He smiled a sweet smile and waved a little square of linen at her. “You are the dearest woman. John is very happy. Trent is sending his children out to Belle Maison for a summer outing too. I’m promised regular letters.”

“But you’re
alone
,” she said, blotting at her eyes even as the scent on the handkerchief ripped at her composure further. “I hate being in this condition. I have no dignity, I have no airs and graces, I have—”

Cold and sweetness bumped against her lips. “Your ice is melting, Lady Longstreet. It will taste sweeter for thawing a little.”

Damn
him.
Bless him. She took the bite he offered and took courage from the simple affection with which Darius regarded her. “Do not lecture me about queer starts, Darius Lindsey. I will not have it.”

“When do you repair to Longchamps?”

The change of subject was intended as a kindness. Vivian wasn’t having any of that either. “Are those women still plaguing you, sir?”

The look he sent her was chilly indeed. “I have every confidence my path will depart from theirs very, very soon, though at present I’m told they’re each rusticating.”

It wasn’t what she had expected to hear and wasn’t at all what she’d wanted to hear, either. The entire encounter palled, because
very
soon
was no comfort at all, and had
those
women
not been rusticating, Vivian would not now be enjoying Darius’s company.

He sent John away but did not put from him the women who tormented him, and to all appearances, he avoided Vivian except for chance encounters.

She should have him summon a cab immediately and hope they didn’t run into each other again for a good long while.

“I’d like another ice. Chocolate, I think, and you’re not to steal even a bite of my treat.”

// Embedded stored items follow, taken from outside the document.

theorem witness_FramesTaken :
    ringAlive State.reset = false ∧ ringAlive gateway = true ∧ odGet gateway (od 0x1100 3) ≠ 0 ∧ odGet gateway (od 0x1100 4) ≠ 0
    ∧ 14 ≤ (frame ownMac other (pdu 1 0 1 [])).length ∧ beNat (slice (frame ownMac other (pdu 1 0 1 [])) 12 2) ≠ 0x8100
    ∧ beNat (slice (frame ownMac other (pdu 1 0 1 [])) 12 2) = odGet gateway (od 0x1100 2)
    ∧ beNat (slice (frame ownMac other (pdu 1 0 1 [])) 0 6) = odGet gateway (od 0x1100 1)
    ∧ beNat (slice (frame ownMac ownMac []) 6 6) = odGet gateway (od 0x1100 1) ∧ other ≠ ownMac
    ∧ readGdp ((frame ownMac other [1, 2]).drop 14) false = none ∧ other + 1 ≠ ownMac ∧ other + 1 ≠ 2 ^ 48 - 1
    ∧ (∀ hop ∈ [(1 : Byte), 2], readGdp ((frame (other + 1) other (pdu 1 0 hop [])).drop 14) false = some ⟨1, 1, hop.toNat, false, false, 9, od 0x1001 1, 0, 0, 0, []⟩)
    ∧ (requestCommand ring ⟨1, 1, 1, false, false, 9, od 0x1001 1, 0, 0, 0, []⟩).isSome
    ∧ readGdp ((frame ownMac other (pdu 1 1 1 (beBytes 1 4))).drop 14) false = some ⟨1, 1, 1, true, false, 9, od 0x1001 1, 0, 0, 1, []⟩
    ∧ requestOp 1 = true ∧ serverAlive gateway ring.path = true ∧ deviceState gateway ≠ stBoot ∧ logicalAddress gateway < 2 ^ 20
    ∧ 2 ^ 20 ≤ logicalAddress (set ready [(od 0x3A00 2, 0xFFFFFFFF)])
    ∧ (getWindow gateway 1).limit ≤ (getWindow gateway 1).unacked ∧ readGdp [1] true = none
    ∧ serverAlive gateway .fabric = true ∧ replyOp 1 = false ∧ replyOp 2 = true
    ∧ (readGdp (pdu 1 1 1 []) true).map (·.tunnel) = some true ∧ readGdp (pdu 2 0 1 []) true = some ⟨1, 2, 1, false, false, 9, od 0x1001 1, 0, 0, 0, []⟩
    ∧ (gateway.dict.tunnels.find? (fun x => x.target = 1 && x.transaction.toNat = 9 && x.op + 1 = 2)).map (·.back)
        = some (some (false, 0x112233445566)) := by decide +kernel

/-- The transfer window holds bytes and names an object. -/
def window (id : Nat) (b : Bytes) : State :=
  let s := setWindow (set ready [(od 0x1170 1, id), (od 0x1170 2, b.length), (od 0x1170 6, 1)]) 1 { Window.reset with unacked := 64 }
  { s with dict := { s.dict with window := Memory.write [] 0 0 b } }
def waitsFor (back : Option (Bool × BitVec 48)) : State :=
  { inDomain .none 12500000 ready with dict := { ready.dict with tunnels := [⟨1, 9, od 0x1001 1, 0, 1, back, [], 0, 0⟩] } }

/-- The path that the first overdue tunnel of transaction 9 would answer. -/
def overdueBack (s : State) : Option (Option (Bool × BitVec 48)) :=
  (s.dict.tunnels.find? fun x => x.transaction = 9 && decide (x.sent + 12500000 ≤ now s)).map (·.back)

theorem witness_TimeoutsAndWindow :
    overdueBack (waitsFor none) = some none
    ∧ overdueBack (waitsFor (some (false, 0x112233445566))) = some (some (false, 0x112233445566))
    ∧ now (inDomain .none 12499999 ready) < 0 + 12500000 ∧ odGet (waitsFor none) (od 0x1100 3) ≠ 0
    ∧ (∀ v ∈ [(1 : Byte), 2, 3], Accepted (window (od 0x1001 1) []) (bar2Requester 3) (od 0x1170 3) [v] false 0) := by
  unfold Accepted; decide +kernel

theorem witness_TimeoutsAndWindow_commands :
    objRow (odGet (window 1 []) (od 0x1170 1)) = none ∧ (objRow (od 0x1001 1)).isSome ∧ od 0x1001 1 / 256 < 0x1200
    ∧ (objectBytes (window (od 0x1001 1) []) ⟨0x1001, 1, 1, 1, .u8, .ro, 0, 0, 255, 1⟩ (od 0x1001 1)).length < 2 ^ 32
    ∧ odGet (window (od 0x4400 2) (leBytes 1 8)) (od 0x1170 1) = od 0x4400 2 ∧ longObject (od 0x4400 2) = false
    ∧ Memory.read (window (od 0x4400 2) (leBytes 1 8)).dict.window 0 0 8 = leBytes 1 8
    ∧ writeStatus (window (od 0x4400 2) (leBytes 1 8)) (od 0x4400 2) (leBytes 1 8) false none = 0 ∧ PlainScalar (od 0x4400 2)
    ∧ writeStatus (window (od 0x1001 1) [1]) (od 0x1001 1) [1] false none = 3 ∧ PlainScalar (od 0x1001 1)
    ∧ odGet (window 1 (pdu 1 0 1 [])) (od 0x1170 2) = 16 + beNat (slice (Memory.read (window 1 (pdu 1 0 1 [])).dict.window 0 0 16) 12 2)
    ∧ field (Memory.read (window 1 (pdu 1 0 1 [])).dict.window 0 0 16) 3 1 % 2 = 0
    ∧ requestOp (field (Memory.read (window 1 (pdu 1 0 1 [])).dict.window 0 0 16) 1 1) = true
    ∧ (getWindow (window 1 []) (odGet (window 1 []) (od 0x1170 6) % 2 ^ 20)).limit
        ≤ (getWindow (window 1 []) (odGet (window 1 []) (od 0x1170 6) % 2 ^ 20)).unacked := by
  unfold PlainScalar; decide +kernel

/-- A trusted publisher's key in entry 2, and a staged cargo of one page at 0: a header with a root, a manifest and a leaf. -/
def key : Bytes := List.replicate 32 1
def keyHash : Bytes := beBytes 51926631141244304554856714406504622666169793080802686582865282173978856011667 32

theorem keyHash_is : sha256 key = keyHash := by decide +kernel

def leaf : Bytes := List.replicate 32 2
def cargoHeader (root : Bytes) : Bytes :=
  leBytes 0x41433947 4 ++ [1, 0, 0, 0] ++ keyHash ++ zeroBytes 12 ++ leBytes 1 4 ++ leBytes 1 8 ++ leBytes 1 2 ++ zeroBytes 6 ++ root ++ zeroBytes 152
/-- Bytes that differ from d, as cells from an address on. -/
def cells (d : Byte) : Nat → Bytes → Memory
  | _, [] => []
  | a, x :: r => if x = d then cells d (a + 1) r else (a, x) :: cells d (a + 1) r

def stagedCells (root : Bytes) : Memory :=
  cells 0 0 (cargoHeader root) ++ cells 0 (2 * 2 ^ 40) (leBytes (0x10000 + 2 ^ 64) 16) ++ cells 0 (6 * 2 ^ 40) leaf
def stagedCargo (root : Bytes) : State :=
  let s := odSetBytes (set ready [(od 0x5120 5, 1), (od 0x5120 6, 0x200000)]) (od 0x5100 3) key
  { s with ext := { s.ext with cells := stagedCells root } }
def oneEntry : State := setCargo (stagedCargo leaf) 0
  { CargoEntry.reset with state := 1, base := 0x10000, pages := 1, manifest := leBytes (0x10000 + 2 ^ 64) 16, leaves := [leaf], root := leaf }

theorem witness_CargoCommands_open : ∀ root ∈ [leaf, key],
    Accepted (stagedCargo root) ring (od 0x5120 2) [1] false 0
    ∧ (readCargoHeader (readExt (stagedCargo root) 0 256)).ok = true
    ∧ (readCargoHeader (readExt (stagedCargo root) 0 256)).pages = 1
    ∧ (readCargoHeader (readExt (stagedCargo root) 0 256)).root = root
    ∧ mappedRange (stagedCargo root) 0 (24576 + 32 * 1) = true
    ∧ firstBad (stagedCargo root) 0 (24576 + 32 * 1) = none
    ∧ segments 1 (readExt (stagedCargo root) 0x2000 16) = [(0x10000, 1)]
    ∧ readExt (stagedCargo root) 0x6000 32 = leaf ∧ merkleRoot 25 [leaf] = leaf ∧ key ≠ leaf
    ∧ publisherOf (stagedCargo root) keyHash = some 2 ∧ publisherOf ready keyHash = none
    ∧ segmentAllowed (stagedCargo root) [(0x10000, 1)] 0 = true
    ∧ (getCargo (stagedCargo root) 0).live = false := by
  unfold Accepted; decide +kernel

theorem witness_CargoCommands :
    mappedRange (set ready [(od 0x5120 1, 2 ^ 47)]) (2 ^ 47) 24576 = false ∧ Accepted (set ready [(od 0x5120 1, 2 ^ 47)]) ring (od 0x5120 2) [1] false 0
    ∧ (∀ v ∈ [(2 : Byte), 3, 5], Accepted oneEntry ring (od 0x5120 2) [v] false 0 ∧ Accepted ready ring (od 0x5120 2) [v] false 0)
    ∧ (getCargo oneEntry (odGet oneEntry (od 0x5120 3))).live = true ∧ odGet oneEntry (od 0x5120 5) = 1
    ∧ odGet oneEntry (od 0x5120 4) + 1 ≤ (getCargo oneEntry 0).pages ∧ mappedRange oneEntry 0x200000 65536 = true
    ∧ firstBad oneEntry 0x200000 65536 = none ∧ pageAddress (getCargo oneEntry 0).segments 0 = 0x10000
    ∧ mappedRange oneEntry 0x10000 65536 = true ∧ firstBad oneEntry 0x10000 65536 = none ∧ (getCargo ready 0).live = false
    ∧ baseReferenced (set oneEntry [(od 0x2000 2, 1), (od 0x2010 0x10, 0x10000)]) (getCargo oneEntry 0).base = true
    ∧ baseReferenced oneEntry (getCargo oneEntry 0).base = false ∧ ready.cargo.running = none := by
  unfold Accepted; decide +kernel

/-- Commands run: three cargo ends, a firmware end, an attestation end. -/
def ends (r : CargoRun) : State :=
  { oneEntry with cargo := { oneEntry.cargo with running := some r, firmware := some 0x0D, attesting := some [1] } }

theorem witness_CargoCommands_end : ∀ r ∈ [(⟨0, 63, some (63, CargoEntry.reset), [], none⟩ : CargoRun), ⟨0, 0, none, [], some 0⟩,
    ⟨0, 0, none, [(0, 0, true)], none⟩, ⟨6, 0, none, [(0, 0, false)], none⟩],
    (ends r).cargo.running = some r ∧ (getCargo (ends r) 0).live = true := by decide +kernel

/-- Flash with a header in slot A of a signer key and a security version, and with a boot control block in trial. -/
def signer : Bytes := List.replicate 48 3
def signerHash : Bytes := beBytes 26487890485670508305700914808778051317765516151360941587331521609274288835164 32

theorem signerHash_is : sha256 signer = signerHash := by decide +kernel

His gaze dropped to her belly, and his smile was not sweet in the least. Nor was it cool. “Bit late for that, isn’t it, Vivvie?”

He crossed the street to order her a third ice without further comment, only to stop in his tracks as he reemerged from the shop and a stylish lady with reddish hair came swanning up to his side.

“Why, Mr. Lindsey! What a lovely surprise.”

He did not even glance at Vivian, seemed determined not to glance at her, in fact. Vivian balled his handkerchief up and stuffed it into her reticule, signaled for her maid, and quitted the square without sparing him a glance either.

The prudent course was obvious: there could be no more meetings with Darius Lindsey, not by chance, not by design, and not by anything in between. Vivian vowed she’d leave for Longchamps in the morning—and stay there.

Fourteen

“This is an unexpected pleasure.” Blanche eyed Darius up and down, the way she’d look at a decadent dessert or expensive pair of new shoes. Darius’s flesh crawled at her inspection, but no more than it had a week previous, when he’d barely been able to leave Gunter’s without ripping her to shreds in public.

And then pelting after Vivian for all the world to see.

“Unexpected, perhaps, a pleasure, most definitely not.” He handed his hat and gloves to one of the handsome footmen Blanche insisted on employing and met his hostess’s gaze. “You will want to hear me out in private.”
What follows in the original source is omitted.